Tous les jours de l’année sans exception, même s’il neige à gros flocons, la coopérative du Val d’Arly collecte le lait dans les fermes pour le reblochon et le beaufort. Ils sont quatre chauffeurs-collecteurs à exercer cette mission, cruciale pour le maintien de l’activité agricole en zone de montagne. Didier Brault est l’un d’entre eux. Portrait.

Denrée précieuse destinée à la fabrication du reblochon et du beaufort, le lait cru n’attend pas ! Le cahier des charges de ces deux Appellations d’Origine Protégée fromagères impose sa collecte quotidienne dans les fermes, mêmes les plus reculées. Dans d’autres régions, où pourtant il y a moins ou pas de contraintes géographiques, le lait n’est pas ramassé tous les jours et peut être stocké. En zone AOP, organiser une tournée 7 jours sur 7, 365 jours par an, s’avère complexe et coûteux. « En zone montagne, le coût de la collecte avoisine 64€ les 1000 litres, alors que dans l’Avant-Pays savoyard par exemple  il s’élève autour de 25€ », indique Philippe Bouchard, le directeur de la Coopérative du Val d’Arly.

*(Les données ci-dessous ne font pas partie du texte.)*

-- ==== Sys2Proof/Machine/SafeFrame.lean ====
section
/-! DEFINITION. FSF: checking received frames, requests and the cache, connections, assembling frames, the operating states
and the registers (chapter 17). -/

namespace Sys2Proof.Machine

open Sys2Proof

/-! ### Shared parts -/

/-- Address of a register of a connection. -/
def ccReg (x : Fin 32) (off : Nat) : Nat := 0x326100 + 0x10 * x + off

def Chip.modFsf (s : Chip) (f : Fsf → Fsf) : Chip := { s with fsf := f s.fsf }

def Chip.modConn (s : Chip) (x : Fin 32) (f : FsfConn → FsfConn) : Chip :=
  s.modFsf fun e => { e with conns := e.conns.set x (f e.conns[x]) }

def Chip.conn (s : Chip) (x : Fin 32) : FsfConn := s.fsf.conns[x]

/-- CC_CFG.EN. -/
def Chip.connOn (s : Chip) (x : Fin 32) : Bool := s.rb (ccReg x 0) 0

/-- Counter i of CNT0 to CNT9, two to a word; RX_OK wraps (Table 17-6). -/
def Chip.fsfCount (s : Chip) (i : Nat) : Chip :=
  let a := 0x326010 + i / 2
  let lo := 24 * (i % 2)
  if i = 0 then s.incWrap a (lo + 23) lo else s.incSat a (lo + 23) lo

/-- Position of FSF in the order of R398. -/
def fsfPos : Nat := 17

/-- FSF works: READY or later, and not in a self-test slice (R382, R399). -/
def Chip.fsfWorks (s : Chip) : Bool :=
  s.upAndRunning && !decide (s.bst.blk.map (·.1) = some fsfPos)

/-- An EV bit of a connection is set and its source raised where EV_EN selects it (Table 17-7). -/
def Chip.connEv (s : Chip) (x : Fin 32) (i src : Nat) : Chip := s.evBit (ccReg x 0xC) (ccReg x 0xB) i src

/-- Whether a slot holds a frame that has not left: being assembled, queued or being sent. -/
def Chip.fsfSlotBusy (s : Chip) (x slot : Nat) : Bool :=
  s.fsf.jobs.any (fun j => decide (j.x = x ∧ j.slot = slot)) || s.fsf.txq.any (fun q => decide (q.x = x ∧ q.slot = slot))
    || (List.finRange 2).any fun p => match (s.ethPort p).tx with
      | some ⟨.fsf y k _, _, _, _⟩ => decide (y = x ∧ k = slot)
      | _ => false

/-- Whether a slot's frame is queued for, or being sent by, a MAC. -/
def Chip.fsfSlotSending (s : Chip) (x slot : Nat) : Bool :=
  s.fsf.txq.any (fun q => decide (q.x = x ∧ q.slot = slot))
    || (List.finRange 2).any fun p => match (s.ethPort p).tx with
      | some ⟨.fsf y k _, _, _, _⟩ => decide (y = x ∧ k = slot)
      | _ => false

def Chip.fsfJob (s : Chip) (x : Fin 32) (slot : Nat) (body : FsfBody) (cmd : Bool) : Chip :=
  s.modFsf fun e => { e with jobs := e.jobs ++ [⟨x, slot, body, cmd⟩] }

/-- A BUSY is sent from slot 8, or suppressed while slot 8 holds a frame (R381). -/
def Chip.fsfBusy (s : Chip) (x : Fin 32) (reason retry seq : Nat) : Chip :=
  if s.fsfSlotBusy x 8 then s.fsfCount 18 else s.fsfJob x 8 (.busy reason retry seq) false

/-- Requests outstanding on a connection. -/
def FsfConn.outs (c : FsfConn) : Nat := (List.finRange 8).countP fun (k : Fin 8) => c.entries[k].handle.isSome

/-- Handles in use. -/
def Chip.handles (s : Chip) : List Nat :=
  (List.finRange 32).flatMap fun (x : Fin 32) => (List.finRange 8).filterMap fun (k : Fin 8) => s.fsf.conns[x].entries[k].handle

/-- Every outstanding request of a connection is cancelled: its entry is emptied and its handle free (R379). -/
def FsfConn.cancel (c : FsfConn) : FsfConn :=
  { c with entries := (List.finRange 8).foldl (fun (v : Vector FsfEntry 8) (k : Fin 8) =>
      if v[k].handle.isSome then v.set k .reset else v) c.entries }

/-- A connection becomes CLOSED with a CAUSE (R379). -/
def Chip.connClose (s : Chip) (x : Fin 32) (cause : Nat) : Chip :=
  (s.modConn x fun c => { c.cancel with isOpen := false, cause := cause }).connEv x 0 266

/-- The key of a connection's slot cannot be used (R371). -/
def Chip.connKeyLost (s : Chip) (x : Fin 32) : Bool :=
  s.rb (ccReg x 0) 1 && s.key.ue.contains (s.rf (ccReg x 0) 5 2)

/-! ### Checking a received frame (R372 to R378) -/

/-- Word 3 of the checked descriptor (R372). -/
def State.verdict (s : State) (c : FsfCheck) (v x handle : Nat) : State :=
  let base := s.chip.ringBase (Fin.ofNat 2 c.ring) 0
  s.blkPut .fsf .msg [(base + 4 * c.desc + 3, bitAt 47 true ||| at_ 0 v ||| at_ 4 x ||| at_ 9 handle)]

/-- The full TB_NS stamp of descriptor word 2: the latest instant with those 48 bits. -/
def Chip.fullStamp (s : Chip) (w : Word) : Nat := s.now - (s.now48 - w).toNat

/-- The connection of a frame: enabled, with its CONN, transport and MAC of arrival (step 5). -/
def Chip.connOf (s : Chip) (c : FsfCheck) (conn : Nat) : Option (Fin 32) :=
  (List.finRange 32).find? fun x =>
    s.connOn x && decide (s.rf (ccReg x 0) 39 24 = conn) && (s.rb (ccReg x 0) 7 == !c.udp)
      && decide (s.rf (ccReg x 0) 6 6 = if s.prp then 0 else c.port)

/-- A frame has passed step 10: its ACK stands, and the watchdog restarts. -/
def Chip.connHeard (s : Chip) (x : Fin 32) (ack : Nat) : Chip :=
  s.modConn x fun c => { c with peerAck := ack, lastRx := s.now }

/-- The cache entry that holds a SEQ. -/
def FsfConn.entryOf (c : FsfConn) (seq : Nat) : Option (Fin 8) :=
  (List.finRange 8).find? fun k => c.entries[k].used && decide (c.entries[k].seq = seq)

/-- The entry filled longest ago among those not outstanding (R376). -/
def FsfConn.freeEntry (c : FsfConn) : Option (Fin 8) :=
  ((List.finRange 8).filter fun k => c.entries[k].handle.isNone).foldl (fun (b : Option (Fin 8)) k =>
    match b with
    | none => some k
    | some j => if c.entries[k].filled < c.entries[j].filled then some k else some j) none

/-- A new REQUEST meets the bounds of R376: accepted, or answered BUSY. -/
def State.fsfNew (s : State) (c : FsfCheck) (x : Fin 32) (f : List Byte) (len : Nat) : State :=
  let ch := s.chip
  let seq := beN f 20 4
  let payload := (f.drop 36).take len
  let free := (List.range 64).find? fun h => !(ch.handles.contains h)
  match (if (ch.conn x).outs < 8 then free else none), (ch.conn x).freeEntry with
  | some h, some k =>
    let start := c.start + 36
    let buf := ch.rf (ethReg (Fin.ofNat 2 c.ring) 7) 23 0 + 256 * c.desc
    let pop : FsfPop :=
      ⟨bitAt 0 true ||| at_ 1 h ||| at_ 7 x.val ||| at_ 12 len ||| at_ 23 (start % 6) ||| at_ 26 c.ring ||| at_ 27 c.desc, buf + start / 6⟩
    let entry : FsfEntry := ⟨true, seq, len, crc32C payload, crc32K payload, some h, false, none, ch.fsf.fills + 1⟩
    let s1 := s.onChip fun ch =>
      let c1 := ch.modConn x fun n => { n with e := (seq + 1) % 2 ^ 32, entries := n.entries.set k entry }
      ((c1.modFsf fun e => { e with pops := e.pops ++ [pop], fills := e.fills + 1 }).fsfCount 0).raise 264
    s1.verdict c 1 x h
  | _, _ => (s.onChip fun ch => (ch.fsfCount 14).fsfBusy x 2 0 seq).verdict c 5 x 0

/-- A repeat of a cached request (R377). -/
def State.fsfRepeat (s : State) (c : FsfCheck) (x : Fin 32) (k : Fin 8) : State :=
  let e := (s.chip.conn x).entries[k]
  if e.answered then
    (s.onChip fun ch => (((ch.fsfJob x k.val (.again k.val) false).connEv x 3 268).fsfCount 12).fsfCount 0).verdict c 2 x 0
  else (s.onChip fun ch => (ch.fsfCount 13).fsfCount 0).verdict c 3 x (e.handle.getD 0)

/-- An OPEN that passed steps 1 to 8: admission (R71) and its effects (R378); in SAFEHALT it is answered with CLOSE. -/
def State.fsfOpened (s : State) (c : FsfCheck) (x : Fin 32) (seq : Nat) : State :=
  let ch := s.chip
  if ch.sys.st = .safehalt then
    (s.onChip fun ch => (ch.fsfJob x 8 (.close 3) false).fsfCount 0).verdict c 4 x 0
  else
    let w := ch.now / 10000000
    let n := if ch.fsf.winIdx = w then ch.fsf.win else 0
    if 4 ≤ n then
      let hint := ceilDiv ((w + 1) * 10000000 - ch.now) 1000000
      (s.onChip fun ch => ((ch.fsfBusy x 1 hint seq).raise 269).fsfCount 15).verdict c 5 x 0
    else
      (s.onChip fun ch =>
        let c0 := ch.modFsf fun e => { e with winIdx := w, win := n + 1 }
        let c1 := if (ch.conn x).isOpen then (c0.fsfJob x 8 (.close 2) false).connClose x 3 else c0
        let c2 := c1.modConn x fun k =>
          { k with isOpen := true, e := (seq + 1) % 2 ^ 32, lastRx := ch.now, lastTx := ch.now, entries := Vector.replicate 8 .reset }
        ((c2.fsfJob x 8 .openAck false).connEv x 0 266).fsfCount 0).verdict c 4 x 0

/-- A failing step: one counter, the fault source if it has one, and the verdict. -/
def State.fsfFail (s : State) (c : FsfCheck) (v x cnt : Nat) (src : Option Nat) : State :=
  (s.onChip fun ch =>
    let c1 := ch.fsfCount cnt
    match src with
    | some i => c1.record .fsf i
    | none => c1).verdict c v x 0

/-- Steps 9 to 11 for a frame other than OPEN. -/
def State.fsfSteps (s : State) (c : FsfCheck) (x : Fin 32) (f : List Byte) (len : Nat) : State :=
  let ch := s.chip
  let k := ch.conn x
  let type := by_ f 0 % 16
  let seq := beN f 20 4
  let ack := beN f 24 4
  let served := decide (ch.sys.st = .operate ∨ ch.sys.st = .maintain)
  if !k.isOpen || decide (ch.sys.st = .safehalt) || (decide (type = 4) && !served) then s.fsfFail c 13 x 16 none
  else
    let entry := if type = 4 then k.entryOf seq else none
    let payload := (f.drop 36).take len
    let same := match entry with
      | some j =>
        decide (k.entries[j].len = len ∧ k.entries[j].codeA = crc32C payload ∧ k.entries[j].codeB = crc32K payload)
      | none => false
    if 2 ^ 31 ≤ (k.seqTx + 2 ^ 32 - ack) % 2 ^ 32 || !(decide (seq = k.e) || same) then s.fsfFail c 14 x 11 (some 7)
    else
      let s1 := s.onChip (·.connHeard x ack)
      match (if seq = k.e then none else entry) with
      | some j => s1.fsfRepeat c x j
      | none =>
        if type = 4 then s1.fsfNew c x f len
        else
          let s2 := s1.onChip fun ch => (ch.modConn x fun n => { n with e := (seq + 1) % 2 ^ 32 }).fsfCount 0
          let s3 := if type = 7 then
              let r := by_ payload 0
              if 1 ≤ len ∧ r ≤ 6 then s2.onChip (·.connClose x (r + 1))
              else s2.onChip fun ch => (ch.connClose x (fld ch.freeVal 2 0)).useFree
            else s2
          s3.verdict c 4 x 0

/-- Steps 5 to 8, for a frame whose codes are right. KEYSLOT is not used with MAC_REQ = 0 (R371). -/
def State.fsfIdentify (s : State) (c : FsfCheck) (f : List Byte) (len : Nat) (mac : Bool) (stamp : Word) : State :=
  let ch := s.chip
  match ch.connOf c (be16 f 2) with
  | none => s.fsfFail c 10 0 7 none
  | some x =>
    let own := ch.rf 0x326002 15 0 * 2 ^ 48 + (ch.reg 0x326001).toNat
    let peer := ch.rf (ccReg x 2) 15 0 * 2 ^ 48 + (ch.reg (ccReg x 1)).toNat
    if beN f 4 8 ≠ peer ∨ beN f 12 8 ≠ own then s.fsfFail c 11 x 8 (some 4)
    else
      let r := if mac && ch.rb (ccReg x 0) 1 then ch.keyUse (Fin.ofNat 16 (ch.rf (ccReg x 0) 5 2)) else (ch, none)
      let s1 := s.onChip fun _ => r.1
      let tagOk := !mac || (match r.2 with
        | some key => decide ((aesCmac key (f.take (44 + len))).take 8 = (f.drop (44 + len)).take 8)
        | none => false)
      if (mac != ch.rb (ccReg x 0) 1) || !tagOk then s1.fsfFail c 11 x 9 (some 4)
      else
        let age := signed 48 (unsigned 48 ((ch.fullStamp stamp / 1000 : Nat) - (beN f 28 6 : Int)))
        if age < -(ch.rf (ccReg x 3) 37 34 * 1000 : Nat) ∨ (ch.rf (ccReg x 3) 9 0 * 1000 : Nat) < age then
          (s1.onChip (·.connEv x 2 267)).fsfFail c 12 x 10 (some 6)
        else if by_ f 0 % 16 = 1 then s1.fsfOpened c x (beN f 20 4)
        else s1.fsfSteps c x f len

/-- Step 4: both codes, each in its path, with the armed tests of R385. -/
def State.fsfCodes (s : State) (c : FsfCheck) (f : List Byte) (len : Nat) (mac : Bool) (stamp : Word) : State :=
  let s0 := s.onChip fun ch => (ch.injJudge .fsf false).injJudge .fsf true
  let body := f.take (36 + len)
  let okA := decide (crc32C body = beN f (36 + len) 4)
  let okB := decide (crc32K body = beN f (40 + len) 4)
  if okA && okB then s0.fsfIdentify c f len mac stamp
  else
    let s1 := if okA then s0 else s0.onChip (·.fsfCount 4)
    let s2 := if okB then s1 else s1.onChip (·.fsfCount 5)
    (s2.onChip (·.record .fsf 5)).verdict c 8 0 0

/-- The whole judgement of the frame at the head of the check order (Table 17-4, R373). -/
def State.fsfJudge (s : State) (c : FsfCheck) : State :=
  let q : Fin 2 := Fin.ofNat 2 c.ring
  let buf := s.chip.rf (ethReg q 7) 23 0 + 256 * c.desc
  let r := s.memReads .msg buf (ceilDiv (c.start + c.len) 6)
  let st := r.1.memRead .msg (s.chip.ringBase q 0 + 4 * c.desc + 2)
  let f := ((bytesOfWords r.2.1).drop c.start).take c.len
  let len := be16 f 34 % 2048
  let mac := decide (by_ f 1 % 2 = 1)
  let need := 44 + len + (if mac then 8 else 0)
  let type := by_ f 0 % 16
  let fits := decide (len ≤ 1024) && (decide (c.len = need) || (!c.udp && decide (c.start + c.len ≤ 60 ∧ need ≤ c.len)))
  if s.chip.hw.erringCopy.contains (Blk.unit .fsf) then (st.1.onChip (·.record .fsf 1)).verdict c 15 0 0
  else if !fits then st.1.fsfFail c 6 0 (if len = 2047 then 2 else 1) none
  else if r.2.2 then st.1.fsfFail c 9 0 6 none
  else if by_ f 0 / 16 ≠ 1 ∨ (type ≠ 1 ∧ type ≠ 4 ∧ type ≠ 6 ∧ type ≠ 7) ∨ 4 ≤ by_ f 1 ∨ 2048 ≤ be16 f 34 then
    st.1.fsfFail c 7 0 3 none
  else st.1.fsfCodes c f len mac st.2.1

Congères et routes escaprées

La structure collective de Flumet effectue deux tournées de lait par jour en zone montagne (elle en sous-traite deux autres) : le matin pour le beaufort sur le secteur Val d’Arly-Aravis, le soir pour le reblochon sur le secteur Megève-Combloux-Héry-sur-Ugine. L’hiver, pour accéder à certaines fermes, il faut traverser des pistes de ski au petit matin ou en pleine nuit, braver des congères, effectuer des manoeuvres délicates dans la neige, emprunter des routes dans des zones avalancheuses ou très escarpées… On n’est pas loin des Routes de l’impossible du bout du monde ! Pour celui ou celle qui conduit le camion-citerne, il est donc indispensable d’être un bon pilote et de ne pas avoir froid aux yeux ! L’an dernier, avec les conditions d’enneigement exceptionnelles, les tournées de lait ont parfois viré au cauchemar pour les chauffeurs et pour les ateliers de transformation. « Nous avons perdu plus de 90 000 euros en raison des routes impraticables qui ont mis en difficulté plusieurs de nos chauffeurs », se souvient Philippe Bouchard.

©Laurence Rouvier/Coopérative de Flumet

La coop emploie quatre chauffeurs pour effectuer ces précieuses tournées dans des paysages de rêve, mais devenant vite ardues en cas de mauvaise météo ! Bernard, Berrag, Frédéric et Didier. Recruté en septembre dernier, ce dernier est venu de Mayenne où il a exercé le même métier mais dans l’industrie agro-alimentaire, cela pendant cinq ans. Un autre monde. Là-bas, les camions sont des semis de 44 tonnes et transportent quelque 20 000 litres de lait issus de plusieurs jours de traite, pompés dans d’immenses exploitations agricoles. « Pas ou peu de contact avec les producteurs », regrette cet homme calme et jovial, comme un poisson dans l’eau dans sa nouvelle vie ! Ancien agriculteur, il cherchait depuis
longtemps à quitter le système industriel, pour rejoindre le modèle à taille humaine et plus qualitatif en vigueur dans les Savoie ayant fait le pari des AOP. Une région qu’il connaît bien pour y venir skier depuis l’âge de 10 ans.

Proximité et contact

Recruté par la coop de Flumet, il a totalement retrouvé le plaisir de ce métier d’extérieur. La montagne et ses imprévus a remplacé la campagne et sa monotonie. Son camion-citerne 4X4 a diminué de plus de moitié, tout comme les volumes transportés qui varient entre 4000 et 11000 litres selon la tournée. « Chauffeur-collecteur de lait est à la base un métier de proximité et de contact. Ici, je le vérifie à chaque tournée, dans chaque ferme, où j’échange toujours quelques mots avec les producteurs, voire partage sur le pouce un petit café avec eux », s’enthousiasme le ramasseur de lait dont la mission dans ce territoire rural et montagneux, est indispensable à la pérennité des petites exploitations.